初出 : 2016/6/27 pixiv

その日、政府からの通達を受け取った主さんは清光と鯰尾君…と、何故か安定まで呼んでしばらく部屋にこもっていた。鯰尾君に清光はよく近侍を任されているから当然なんだけれど、安定まで呼ばれていたのは不思議だった。安定よりは、僕か骨喰君を呼ぶ。主さんはそういう人だ。…まあ作戦会議とかになるとあの二人の意見はだいたい同じだからどちらかが居ればいいってのが大きいと思う。


しばらくして、主さんがみんなを大広間に集めた。

政府からの通達は、刀種の違う二振りで連携した攻撃ができるようになる、といったものだったらしい。


「さて、江戸の武士と言えば。」


そこで言葉を切った主さんは僕達を見て困ったように笑った。

つまり、

「二本差の二振りでってことか。政府の奴らもわかってんじゃねーか」

上機嫌に兼さんが言って僕の頭をかき混ぜる。

ただ…それだと主さんがなんで困った顔をしてるのかわからないんだけど…。


「兼定。あんたわかってる?二本差は、脇差と本差…打刀だ。太刀じゃない。」


口を開きかけた主さんを制して清光が放った言葉に空気が凍りつく。

…常日頃、僕達が口にするから僕達が前の主の元で対として扱われてたことはみんな知ってるし、それが何を指すのかも今わかったに違いない。
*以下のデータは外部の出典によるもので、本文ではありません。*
/-- Cycles of a walk: the latency of each of its reads, from the bay of the access that began it (R317, R319;
notes/assumptions/66.md). -/
def State.walkDelay (s : State) (c b cx va : Nat) : Nat :=
  ((walkReads s (s.chain cx) va).map fun a => s.accessDelay c b a 0).foldl (· + ·) 0

/-- Two addresses of a context lie in one page (R317). -/
def State.samePage (s : State) (cx va vb : Nat) : Bool :=
  va / 2 ^ 16 == vb / 2 ^ 16 || (match s.walk cx va with | .ok o => va / o.size == vb / o.size | .error e => va / e.span == vb / e.span)

/-- A walk for a context's page changes: one that is queued or in progress, else a new one at the end of the queue (R317). -/
def onWalkOf (s : State) (c cx va : Nat) (f : Walk → Walk) : State :=
  let hit := fun (w : Walk) => w.cx.toNat == cx && s.samePage cx va (w.page * 2 ^ 16)
  s.modCrs c fun y =>
    match y.walks.findIdx? hit with
    | some i => { y with walks := y.walks.modify i f }
    | none =>
      { y with walks := y.walks ++ [f { cx := BitVec.ofNat 12 cx, page := va / 2 ^ 16, begun := false, gen := (s.ctx cx).gen, due := 0, users := [], guests := [] }] }

/-- An access waits for a walk: it joins the one for its context and page, or queues one (R317). `other` is its other end. -/
def joinWalk (s : State) (c cx va other : Nat) (p : Pend) : State :=
  onWalkOf s c cx va fun w => { w with users := w.users ++ [p], needs := w.needs ++ [(p.fir.bay, other)] }

/-- A prefetch, a commit or an engine has a page walked, and goes on by itself once the walk has ended. -/
def guestWalk (s : State) (c cx va : Nat) (g : Firing) : State :=
  onWalkOf s c cx va fun w => if w.guests.contains g then w else { w with guests := w.guests ++ [g] }

/-- A page stands in the way of an engine, or of a unit of the Plate: its leaf is marked M, and a walk for it is queued
(R432), or its home sleeps (R453). -/
def needPage (s : State) (c cx va : Nat) (g : Firing) : State :=
  if isHandle va then callHome s cx va 1
  else
    match s.walk cx (va % 2 ^ 56) with
    | .error _ => guestWalk s c cx va g
    | .ok _ => callHome s cx va 1

/-- The first page of a region whose leaf is marked M: a walk for it is queued, which pulls it (R432). -/
def askPull (s : State) (c cx : Nat) (g : Firing) : Nat → Nat → Nat → State
  | 0, _, _ => s
  | fuel + 1, va, n =>
    if n = 0 then s
    else
      match s.walk cx va with
      | .error e => if e.pull.isSome then guestWalk s c cx va g else s
      | .ok o =>
        let k := min n (o.size - va % o.size)
        askPull s c cx g fuel (va + k) (n - k)

/-- The firing waits on a walk: it counts as issuing (R317). -/
def State.onWalk (s : State) (g : Firing) : Bool :=
  (s.crs g.course.toNat).walks.any fun w => w.users.any fun p => p.fir == g

/-- The D bits of the pages of a written region (R416). -/
def dirtyRegion (s : State) (cx : Nat) : Nat → Nat → Nat → State
  | 0, _, _ => s
  | fuel + 1, va, n =>
    if n = 0 then s
    else
      match s.walk cx va with
      | .error _ => s
      | .ok o =>
        let k := min n (o.size - va % o.size)
        let mem := if o.dirty then s.mem else o.leaves.foldl (fun m e => Memory.set m e 8 (Memory.get m e 8 ||| 2 ^ 57)) s.mem
        dirtyRegion { s with mem := mem } cx fuel (va + k) (n - k)

/-! ### Pulls (R432, R433) -/

/-- Byte `off` of a page whose leaf gives `base`, an address of the space of context `up`. -/
def backingByte (s : State) (up base size off : Nat) : Except XErr Nat :=
  if up = 0 then .ok (s.localPA (pageByte base size off)) else s.resolveByte up (base + off)

/-- One line of 64 bytes copied; none when either side does not translate. -/
def pullLine (up from_ to_ size : Nat) (s : State) (i : Nat) : Option State :=
  match backingByte s up from_ size (64 * i), backingByte s up to_ size (64 * i) with
  | .ok a, .ok b => some (writeBytes s ((List.range 64).map fun j => (b + j, Memory.read s.mem (a + j))))
  | _, _ => none

def pullLines (up from_ to_ size : Nat) : Nat → Nat → State → Option State
  | 0, _, s => some s
  | n + 1, i, s => (pullLine up from_ to_ size s i).bind (pullLines up from_ to_ size n (i + 1))

/-- Step 3 of R432: ADDR := ALT, M := 0, ALT := 0, and the leaf's context is bumped. -/
def rewriteLeaf (s : State) (owner entry alt : Nat) : State :=
  let w0 := Memory.get s.mem entry 8
  let new := w0 - w0 / 2 ^ 16 % 2 ^ 40 * 2 ^ 16 - w0 / 2 ^ 15 % 2 * 2 ^ 15 + alt / 2 ^ 16 % 2 ^ 40 * 2 ^ 16
  bumpGen (writeBytes s ((List.range 16).map (entry + ·) |>.zip (leBytes 8 new ++ leBytes 8 0))) owner

/-- The first byte of the old backing, as it stands on its stack. -/
def sourceByte (s : State) (up from_ size : Nat) : Nat := match backingByte s up from_ size 0 with | .ok a => a | .error _ => 0

/-- The code of a pull that cannot complete (R433): 0, the source is unreachable; 2, it reports DATA_LOST; 1, the link
failed during the copy, which is an input. -/
def pullCode (s : State) (src aux : Nat) : Option Nat :=
  if s.unreachable src then some 0 else if s.lostByte src then some 2 else if aux = 1 then some 1 else none

/-- The first byte of the source of a pull, by the context whose leaf is marked and the pull. -/
def pullSource (s : State) (owner : Nat) (q : Nat × Nat × Nat × Nat) : Nat := sourceByte s (s.ctx owner).parent.toNat q.2.1 q.2.2.2

/-- A page is pulled: copied, and its leaf rewritten; none when its source is out of reach or lost, or does not translate. -/
def pullNow (s : State) (owner : Nat) (q : Nat × Nat × Nat × Nat) : Option State :=
  let (entry, from_, to_, size) := q
  if (pullCode s (pullSource s owner q) 0).isSome then none
  else (pullLines (s.ctx owner).parent.toNat from_ to_ size (size / 64) 0 s).map fun s => rewriteLeaf s owner entry to_

/-- The marked leaves of an address's chain are pulled, one after another. -/
def pullPage (s : State) (cx va : Nat) : Nat → State
  | 0 => s
  | fuel + 1 =>
    match s.walk cx va with
    | .ok _ => s
    | .error e =>
      match e.pull.bind (pullNow s e.owner) with
      | some s => pullPage s cx va fuel
      | none => s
「僕も最初に主から聞いた時にすぐ兼定と堀川のこと思い出したんだ。だからこそ、不可解なんだけれど」


眉根を寄せて呟く安定の言葉が、やけに響いた気がした。















「…せっかく、兼さんの役にたてると思ったのにな。」


「…大丈夫。そこまで政府も悪辣なことしないと思うわ。」


そのまま解散となり、辺りに満ちたざわめきに紛れるよう呟いた言葉に応えがあり思わず目を見開く。
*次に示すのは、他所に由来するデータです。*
/-- A request fits (R56, R60): room, and a free tag or pool-map entry. -/
def fitsAt (y : Bay) (pid : Nat) (p : Pool) (cx : Nat) (w : Waiter) : Option Nat :=
  if poolFree y pid p < w.need + p.rsv.toNat then none
  else
    let id? := if p.kind = 0#2 then freeTag y cx else freeEntry p
    if id?.isNone then none else lowestHole y pid p w.need (alignOf w.dmask)

/-! ### What holds a cast (R26, R29, R65, R171) -/

/-- The elements of a bay, by position. -/
def bayElems (b : Nat) : List Nat := (List.range 16).map (elAt b)

/-- Ready and pending nodes of a frame, as (element, entry). -/
def readyOf (s : State) (c b ft : Nat) : List (Nat × Ready) :=
  (bayElems b).flatMap fun el =>
    let x := s.elem c el
    let kept := (s.saved.filter fun v => v.course.toNat == c && v.el == el).flatMap fun v => v.ready ++ v.pending
    (x.ready ++ x.pending ++ x.late ++ kept).filterMap fun r => if r.ft.toNat = ft then some (el, r) else none

/-- A ready node with TG = NEXT whose frame has no link: R171 holds it back. -/
def heldNext (s : State) (c el : Nat) (f : Frame) (n : Nat) : Bool :=
  bitsAt (s.record f.cx.toNat c el n) 75 2 == 1 && !f.nv

/-- The frame of a firing is this one. -/
def Firing.inFrame (g : Firing) (c b ft : Nat) : Bool :=
  g.course.toNat == c && !g.isCru && g.bay == b && g.ft.toNat == ft

/-- Requests of a frame's nodes parked in any allocator's list (R57, R82, R302). -/
def parkedOf (s : State) (c b ft : Nat) : List Pend :=
  ((s.bay c b).pools.flatMap fun e => (e.2.waiters.filter fun w => w.party == .node).map Waiter.pend).filter (fun p => p.fir.inFrame c b ft)
    ++ (s.rdgWaits.map Prod.snd).filter (fun p => p.fir.inFrame c b ft)
    ++ (s.crucibles.filter (fun e => e.1 / 32 == c)).flatMap (fun e => (e.2.waiters.map Prod.snd).filter fun p => p.fir.inFrame c b ft)
    ++ (((s.crs c).heap.waits.filter fun h => !h.change).map HeapWait.pend).filter (fun p => p.fir.inFrame c b ft)

/-- Accesses of a frame's nodes that wait for a walk; they count as issuing (R317). -/
def walkingOf (s : State) (c b ft : Nat) : List Pend :=
  ((s.crs c).walks.flatMap Walk.users ++ s.agenda.filterMap fun p => match p with | .fire q => some q | _ => none).filter
    fun p => p.fir.inFrame c b ft

/-- OP of a held record. -/
def Pend.op (p : Pend) : Nat := recOp p.word

/-- The frame of a row as a context finds it: a row of another context's is none that it may read or write (R43;
notes/assumptions/119.md, DESIGN CHOICE). -/
def State.ownFrame? (s : State) (cx : BitVec 12) (c b ft : Nat) : Option Frame := (s.frame? c b ft).filter fun f => f.cx == cx
def Pend.r (p : Pend) : NodeRec := recFields p.word

/-- Listed ILDs among a cast's responses: they wait on a structure word (R29, R229). -/
def listedIlds (k : Cast) : List Pend := k.waits.filter fun p => p.op == 0xA2 && k.wave.any fun w => w.pend == p

/-- Outstanding responses of a cast, loads still to be performed included. -/
def outstanding (k : Cast) : Bool :=
  (k.waits.any fun p => p.op != 0xA2) || (k.wave.any fun w => w.load && !w.performed)

/-- A token that a take latch sent. The two tokens of one pop enter one cast, which no choice may part (R304, R329). -/
def ofPop (s : State) (t : Transit) : Bool :=
  match unitKind t.sUnit.toNat with
  | .elem el => recOp (s.record t.tok.cx.toNat t.sCourse.toNat el t.sNode.toNat) == 0xD2
  | _ => false

/-- Tokens in flight for a frame that hold its cast: its internal ones and those of a pop, the ones that wait at an input or
at the bay included. -/
def tokensOf (s : State) (c b ft : Nat) : Bool :=
  s.transit.any (fun t => (t.internal || ofPop s t) && t.course.toNat == c && t.tok.ft.toNat == ft
      && (match unitKind (destUnit t.tok.dest) with | .elem el => elBay el == b | _ => false))
    || ((s.frame? c b ft).map (fun f => f.atBay.any fun t => t.internal || ofPop s t)).getD false
    || (bayElems b).any fun el => (s.elem c el).input.any fun t => (t.internal || ofPop s t) && t.tok.ft.toNat == ft

/-- A memory response of a frame's cast is still on its way: an access has been performed and its result token is not yet due
(R65, R319). -/
def respAway (s : State) (c b ft : Nat) (k : Cast) : Bool :=
  (k.out.any fun t => decide (s.cycles < t.due))
    || s.transit.any fun t => t.internal && t.course.toNat == c && t.tok.ft.toNat == ft && decide (s.cycles < t.due)
        && (match unitKind (destUnit t.tok.dest) with | .elem el => elBay el == b | _ => false)

/-- A holder is blocked (R65). -/
def blocked (s : State) (c b ft : Nat) : Bool :=
  match s.frame? c b ft with
  | none => false
  | some f =>
    match f.cast with
    | none => false
    | some k =>
      (!(parkedOf s c b ft).isEmpty || !(listedIlds k).isEmpty)
        && (readyOf s c b ft).all (fun (el, r) => heldNext s c el f r.node.toNat)
        && (walkingOf s c b ft).isEmpty && !(outstanding k) && !(respAway s c b ft k)

/-! ### Wait words (R57, R82) -/

/-- A link to the next request: FT and slot index, or the latch it names. R58 names none for a launch frame or a fault frame:
its link is 0 (notes/assumptions/98.md, DESIGN CHOICE). -/
def partyLink (s : State) (c : Nat) (w : Waiter) : Nat × Nat :=
  let g := w.pend.fir
  match w.party with
  | .node => (g.ft.toNat, bitsAt (BitVec.ofNat 8 (s.portByte g.cx.toNat c g.unit.toNat g.node.toNat 0)) 0 6)
  | .stream sc => (sc % 4, 0)
  | .take => (2 ^ 11 + g.node.toNat * 16 + elPos g.unit.toNat, 0)
  | .launch _ _ => (0, 0)
  | .fault _ _ => (0, 0)

/-- The wait word of a request, given the next one. -/
def waitWord (s : State) (c : Nat) (w : Waiter) (anchored : Bool) (next : Option Waiter) : Nat :=
  let (nft, nsl, nv) := match next with | some n => let l := partyLink s c n; (l.1, l.2, 1) | none => (0, 0, 0)
  nft % 4096 * 2 ^ 52 + nsl % 64 * 2 ^ 46 + nv * 2 ^ 45 + w.need % 65536 * 2 ^ 29 + w.ovt.toNat * 2 ^ 24
    + anchored.toNat * 2 ^ 23 + elPos w.pend.fir.unit.toNat * 2 ^ 19 + w.pend.fir.node.toNat * 2 ^ 13 + w.uc.toNat * 2 ^ 5

/-- The ring of a context for a course and selector; one that its creator has not set stands at its reset values (R67,
R369). -/
def State.ring (s : State) (cx sel c : Nat) : Ring :=
  (lkp (s.ctx cx).rings (sel * 16 + c)).getD { base := 0, sz := 0, head := 0, tail := 0, written := 0 }
def setRing (s : State) (cx sel c : Nat) (r : Ring) : State :=
  s.modCtx cx fun x => { x with rings := put x.rings (sel * 16 + c) r }

/-- Bytes in the ring of a context, as a write by the stack's own logic, with the D bits of its pages (R416); none when a page is
unmapped. A page marked M is pulled first (R432), and a sleeping course that it needs begins to wake (R453). -/
def ringPut (s : State) (cx sel c off : Nat) (bs : List Byte) : Except XErr State :=
  let va := (s.ring cx sel c).base.toNat + off
  match reachBytes s cx va bs.length with
  | (_, .error e) => .error e
  | (s, .ok as) => .ok (writeBytes (wakeAt (dirtyRegion s cx (bs.length / 2 ^ 16 + 2) va bs.length) as) (as.zip bs))

/-- Bytes of the ring; of a page that is unmapped by then none, which a restore takes for zeros (notes/assumptions/114.md, DESIGN
CHOICE). -/
def ringGet (s : State) (cx sel c off n : Nat) : List Byte :=
  match reachBytes s cx ((s.ring cx sel c).base.toNat + off) n with
  | (_, .error _) => []
  | (s, .ok as) => readBytes s as

/-- A slot's value written where the frame's bytes stand while it is spilled: its image (R59, R68). A page of it that is unmapped
by then takes nothing (notes/assumptions/114.md, DESIGN CHOICE). -/
def imageSlotPut (s : State) (c : Nat) (f : Frame) (i : Nat) (v : Payload) : State :=
  if f.sp then
    match ringPut s f.cx.toNat 0 c (f.image.1 + 16 + slotOff f.dmask i) (leBytes (slotSize f.dmask i) v.toNat) with
    | .ok s' => s'
    | .error _ => s
  else s

/-- A slot takes a value. -/
def setSlot (s : State) (c b ft i : Nat) (o : Opnd) : State :=
  match s.frame? c b ft with
  | none => s
  | some f => imageSlotPut (s.setFrame c b ft { f with slots := put f.slots i o }) c f i o.val

/-- The wait words of a list's requests, written into their slots (R57). -/
def syncWaits (s : State) (c b : Nat) (anchored : Bool) : List Waiter → State
  | [] => s
  | w :: rest =>
    let s := match w.party with
      | .node =>
        let (ft, sl) := partyLink s c w
        match s.frame? c b ft with
        | some f =>
          match lkp f.slots sl with
          | some o => setSlot s c b ft sl { o with val := BitVec.ofNat 512 (waitWord s c w anchored rest.head?) }
          | none => s
        | none => s
      | _ => s
    syncWaits s c b false rest

/-- Renew the wait words of a pool. -/
def syncPool (s : State) (c b pid : Nat) : State :=
  match s.pool? c b pid with
  | some p => syncWaits s c b p.anchored p.waiters
  | none => s

/-! ### Tickets (R82) -/

/-- The slot of a parked node: the frame tag and slot index of its port A. -/
def parkSlot (s : State) (p : Pend) : Nat × Nat :=
  let g := p.fir
  (g.ft.toNat, s.portByte g.cx.toNat g.course.toNat g.unit.toNat g.node.toNat 0 % 64)

/-- Two requests stand in one bay. -/
def sameBay (p q : Pend) : Bool := p.fir.course == q.fir.course && p.fir.bay == q.fir.bay

/-- A bay's head in an allocator's list: the slot of its first parked request, and that request's ticket. -/
def bayHead (s : State) (ws : List (BitVec 21 × Pend)) (c b : Nat) : Option (Nat × Nat × BitVec 21) :=
  (ws.find? fun w => w.2.fir.course.toNat == c && w.2.fir.bay == b).map fun w => ((parkSlot s w.2).1, (parkSlot s w.2).2, w.1)

/-- An allocator's registers: the bays with a request parked with it, by course × 256 + bay, each with its head ticket. -/
def headTickets (ws : List (BitVec 21 × Pend)) : List (Nat × BitVec 21) :=
  ws.foldl (fun l w => let key := w.2.fir.course.toNat * 256 + w.2.fir.bay
    if l.any (fun e => e.1 == key) then l else l ++ [(key, w.1)]) []

/-- The wait word of a request that holds a ticket, linked to the next of its bay. -/
def ticketWord (s : State) (t : BitVec 21) (p : Pend) (next : Option Pend) : Nat :=
  let (nft, nsl, nv) := match next with | some q => let l := parkSlot s q; (l.1, l.2, 1) | none => (0, 0, 0)
  nft % 4096 * 2 ^ 52 + nsl * 2 ^ 46 + nv * 2 ^ 45 + t.toNat * 2 ^ 24 + elPos p.fir.unit.toNat * 2 ^ 19 + p.fir.node.toNat * 2 ^ 13

/-- The wait words of an allocator's list, written into the requests' port-A slots. -/
def syncTickets : List (BitVec 21 × Pend) → State → State
  | [], s => s
  | (t, p) :: rest, s =>
    let c := p.fir.course.toNat
    let b := p.fir.bay
    let (ft, sl) := parkSlot s p
    let s := match (s.frame? c b ft).bind fun f => lkp f.slots sl with
      | some o => setSlot s c b ft sl { o with val := BitVec.ofNat 512 (ticketWord s t p ((rest.find? fun w => sameBay p w.2).map Prod.snd)) }
      | none => s
    syncTickets rest s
問いただそうとは思ったけれど、主さんは悪戯っ子のような笑顔を残して去っていった。






「国広、ちょとついてこい。」


次の日、僕を引きずるようにして兼さんが向かった先は、


「打刀の…広間?」


もちろん、打刀全員がここで寝泊まりするわけでなく…刀種が同じならば戦術の話など交流することが多いだろうと主が用意してくれた談話室、とでもいうべき場所だ。


「之定ー!いるだろう?頼みがあるんだが…」


「だから、君はもう少し言い方ってものを覚えろといつも言っているだ…おや、珍しいね。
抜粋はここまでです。